Hi Bradley, I think that you are correct. However, it could be a threaded stud with a nut. I just don't remember. So, I will check it out & send a pictorial answer! Coop
OK, Bradley, you hit the nail on the head! As you can see in the mirror, flat tabs on the centerpiece (that slips over the one-piece spring-steel band) are fed through the hole in the pocket and splayed over...and then some: A dollop of solder between the tabs ensures the grip. Expand the picture a bit for a better look. You can see the top of the clip on the outside of the pocket. Refer to pk246gt, Post #12, for a great close-up of the front side of the band & clip. Cheers, Coop Image Unavailable, Please Login
Do the tabs run through a single hole and then splay up and down before solder is added? What is the minus looking sign on the solder in your mirror photo?
bradley, Here is another picture. Yes, the tabs go through the the single hole and no, they are splayed horizontally. I see why you ask: Since the clip wraps around the band vertically you would think that the flat tabs would be bent up and down. It is possible that the tabs were given a quarter turn to tighten the clip on the band, either before or after inserting through the hole in the pocket, then bent flat. That's a WAG on my part. The 'minus sign' may be the tiny gap/shadow between the two tabs that was clocked at an angle when they were twisted.
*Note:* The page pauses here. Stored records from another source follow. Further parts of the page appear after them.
/-- A key's VT at an arbiter. -/
def Arb.vtOf (a : Arb) (k : Nat) : Nat := a.vt.get a.base k
/-- The waiting requests that may be granted: those within their budgets (R317). -/
def Arb.ready (a : Arb) : List Req := a.waiting.filter (·.need == 0)
/-- The keys with such a request (R314). -/
def Arb.backlog (a : Arb) : List Nat := (a.ready.map (·.key)).eraseDups

/-- The smallest VT among keys. -/
def Arb.minVt (a : Arb) : List Nat → Option Nat
  | [] => none
  | k :: ks => match a.minVt ks with
    | none => some (a.vtOf k)
    | some m => some (if vtDiff (a.vtOf k) m ≤ 0 then a.vtOf k else m)

/-- Clamp() of R315. -/
def Arb.clamp (a : Arb) : Arb :=
  match a.minVt a.backlog with
  | none => a
  | some m =>
    let f := vtAdd m (-65536)
    { a with base := clampVt f a.base, vt := a.vt.mapV fun _ x => clampVt f x }

/-- Settlement of one key (R314). -/
def settleKey (s : State) (a : Arb) (k : Nat) : Arb :=
  let up := a.hsUp.get 0 k * s.pen (keyPart k) + a.hxUp.get 0 k * s.ppen + a.remU.get 0 k
  let dn := a.hsDn.get 0 k * s.rep (keyPart k) + a.hxDn.get 0 k * s.prep + a.remD.get 0 k
  { a with
    vt := a.vt.put k (vtAdd (a.vtOf k) (up / 64 - dn / 64 : Int))
    remU := a.remU.put k (up % 64), remD := a.remD.put k (dn % 64)
    hsUp := a.hsUp.put k 0, hxUp := a.hxUp.put k 0, hsDn := a.hsDn.put k 0, hxDn := a.hxDn.put k 0 }

/-- The keys with unsettled quanta. -/
def Arb.harmed (a : Arb) : List Nat :=
  ((a.hsUp.map (·.1)) ++ (a.hxUp.map (·.1)) ++ (a.hsDn.map (·.1)) ++ (a.hxDn.map (·.1))).eraseDups

/-- The better of two waiting requests: smaller VT, then longer wait, then lower owner, then lower partition (R314). -/
def Arb.better (a : Arb) (x y : Req) : Req :=
  let d := vtDiff (a.vtOf x.key) (a.vtOf y.key)
  if d < 0 then x else if 0 < d then y
  else if y.age < x.age then x else if x.age < y.age then y
  else if keyOwner x.key < keyOwner y.key then x else if keyOwner y.key < keyOwner x.key then y
  else if keyPart y.key < keyPart x.key then y else x

/-- Removes the first request equal to `r`. -/
def dropReq (r : Req) : List Req → List Req
  | [] => []
  | x :: xs => if x == r then xs else x :: dropReq r xs

/-- Whether a number is that of a pass-through queue, which serves its requests in the order they came and keeps no virtual time: a
die-to-die link (R16). -/
def isFifo (n : Nat) : Bool := arbCls n == clsNet && decide (2 ^ 19 ≤ n % 2 ^ 20)
/-- The request granted first of those that may be: `x` the longest there. -/
def Arb.first (a : Arb) (n : Nat) (x : Req) (rest : List Req) : Req := if isFifo n then x else rest.foldl a.better x

/-- One decision of R314: settle, clamp, choose, charge, clamp; the request chosen. -/
def decideArb (s : State) (a : Arb) : Arb × Option Req :=
  match a.ready with
  | [] => (a, none)
  | r0 :: rest =>
    let a := (a.harmed.foldl (settleKey s) a).clamp
    let w := rest.foldl a.better r0
    let t := w.beats * 4096 + a.remV.get 0 w.key
    let a := { a with
      vt := a.vt.put w.key (vtAdd (a.vtOf w.key) (t / s.weight w.key : Nat))
      remV := a.remV.put w.key (t % s.weight w.key) }
    let a := a.clamp
    ({ a with waiting := dropReq w a.waiting, serving := some w }, some w)

/-- An arbiter. -/
def State.arb (s : State) (n : Nat) : Arb := s.arbs.get {} n
/-- Changes an arbiter. -/
def State.modArb (s : State) (n : Nat) (f : Arb → Arb) : State := { s with arbs := s.arbs.put n (f (s.arb n)) }

/-- The decision of an arbiter or a pass-through queue. -/
def chooseArb (s : State) (n : Nat) (a : Arb) : Arb × Option Req :=
  if isFifo n then
    match a.ready with
    | [] => (a, none)
    | r :: _ => ({ a with waiting := dropReq r a.waiting, serving := some r }, some r)
  else decideArb s a

/-- Whether an arbiter takes no new request at once: it serves one, others wait there, or the environment holds it. -/
def Arb.busy (a : Arb) : Bool := a.serving.isSome || !a.ready.isEmpty || a.env

/-- A request arrives at an arbiter: a free one decides and serves it at once; at a busy one it waits. -/
def enterArb (s : State) (t : Tab Arb) (n : Nat) (r : Req) : Tab Arb :=
  t.upd {} n fun a =>
    let b := { a with waiting := a.waiting ++ [r] }
    if a.busy then b else { (chooseArb s n b).1 with serving := none }

/-- B of a grant for a request of `n` bytes (R313). -/
def beatsAt (arb n : Nat) : Nat :=
  if arbCls arb == clsSpad then 1 else if arbCls arb == clsPort then cdiv n 32 else max 1 (cdiv n 64)

/-- A request arrives at the first stage of a path, and passes on to the next while it is served at once. -/
def askArb (s : State) (r : Req) : List Nat → Tab Arb → Tab Arb
  | [], t => t
  | n :: rest, t =>
    let x := { r with beats := beatsAt n r.bytes, next := rest }
    if (t.get {} n).busy then enterArb s t n x
    else (askArb s r rest (enterArb s t n x)).upd {} n fun a =>
      { a with serving := if (rest.head?).any fun m => (t.get {} m).busy then some x else a.serving }

/-- A request granted at an arbiter enters its next stage; while that stage holds it, it holds the arbiter (R308). -/
def passArb (s : State) (t : Tab Arb) (n : Nat) (r : Req) : Tab Arb :=
  if (r.next.head?).any fun m => (t.get {} m).busy then (askArb s r r.next t).upd {} n fun a => { a with serving := some r }
  else askArb s r r.next t

/-- A request of `n` bytes along a path of stages. -/
def pathArb (s : State) (t : Tab Arb) (key n : Nat) (src : Option ThreadKey) (l : List Nat) : Tab Arb :=
  askArb s { key, beats := 0, blame := key, age := 0, bytes := n, src } l t

/-- A request arrives. -/
def State.enter (s : State) (n : Nat) (r : Req) : State := { s with arbs := enterArb s s.arbs n r }
/-- A request of `beats` beats arrives. -/
def State.request (s : State) (n key beats : Nat) : State := s.enter n { key, beats, blame := key, age := 0 }

/-- The die of a unit, 4 for the I/O die (R10). -/
def dieOfUnit (u : Nat) : Nat :=
  if u < 1536 then dieOf u else if u < 1600 then (u - 1536) / 8 else if u < 1616 then u - 1600
  else if 1632 ≤ u && u < 1664 then (u - 1632) / 3 else if 1668 ≤ u && u < 1672 then u - 1668
  else if 1672 ≤ u then u - 1672 else 4
/-- The router outputs of a die on the way between two units; the I/O die has none (R16). -/
def routersOn (d from_ dest : Nat) : List Nat :=
  if 4 ≤ d then [] else (Config.routerOutputs d from_ dest).map fun o => arbNum clsNet (o % 2 ^ 19)
/-- The die-to-die link from one die to another, a pass-through queue (R16). -/
def dieLink (a b : Nat) : Nat := arbNum clsNet (2 ^ 19 + 5 * a + b)
/-- The stages of a message between two units: the routers of its dies, and the link between them (R10, R16). -/
def route (from_ dest : Nat) : List Nat :=
  let a := dieOfUnit from_
  let b := dieOfUnit dest
  if from_ == dest then [] else if a == b then routersOn a from_ dest
  else routersOn a from_ dest ++ dieLink a b :: routersOn b from_ dest

/-- A message of `n` bytes between two units. -/
def State.message (s : State) (from_ dest key n : Nat) : State := { s with arbs := pathArb s s.arbs key n none (route from_ dest) }

/-- The arbiter of a Glasal port in one direction (R16). -/
def glasalArb (port : Nat) (inbound : Bool) : Nat := arbNum clsGlasal (2 * port + if inbound then 1 else 0)

/-- A message of `n` bytes to or from another package: the Glasal port of its route, and the routers between it and a unit (R307). -/
def State.crosses (s : State) (unit key pkg : Nat) (inbound : Bool) (n : Nat) : State :=
  let p := Config.glasalPort pkg inbound % 12
  let l := if inbound then glasalArb p true :: route (unitGlasal p) unit else route unit (unitGlasal p) ++ [glasalArb p false]
  { s with arbs := pathArb s s.arbs key n none l }

/-- The PCIe link of a request to a host bus address (R340): bit 12 while both links are up, the live one otherwise. -/
def State.hostLink (s : State) (a : Nat) : Nat :=
  if (s.pcie.get {} 0).up && (s.pcie.get {} 1).up then a / 4096 % 2 else if (s.pcie.get {} 1).up then 1 else 0

/-- A partition's budget for reads or writes, in bytes an interval; 0 is none (R316). -/
def State.budgetOf (s : State) (p : Nat) (wr : Bool) : Nat :=
  let r := (s.mgrReg (0x9A0 + p)).toNat
  (if wr then bits r 31 16 else bits r 15 0) * 4096

/-- What is left of a direction's budget in this interval. -/
def Budget.left (b : Budget) (wr : Bool) : Nat := if wr then b.wr else b.rd
/-- What an oversize request still takes of the next intervals. -/
def Budget.due (b : Budget) (wr : Bool) : Nat := if wr then b.wrDue else b.rdDue
/-- Sets both. -/
def Budget.put (b : Budget) (wr : Bool) (left due : Nat) : Budget :=
  if wr then { b with wr := left, wrDue := due } else { b with rd := left, rdDue := due }

/-- A host link's arbiter: one for host-originated requests, one for the device's own (R16). -/
def hostArb (link : Nat) (fromHost : Bool) : Nat := arbNum clsHost (2 * link + if fromHost then 0 else 1)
Hmmm, perhaps no solder. Upon closer look (expand it a bit), the tabs look like they were slightly distorted when flattened. Hey, use your imagination...I certainly am! I will intensify my search for the estranged band and clip; once found, a picture will truly be worth a thousand words! Freeman, That's a good analogy! Keep the Faith, Coop Image Unavailable, Please Login
Is it possible; that the two horizontal strips terminate in the center hole forming the foldover as seen and the cover clip folds over the strips before entering the hole?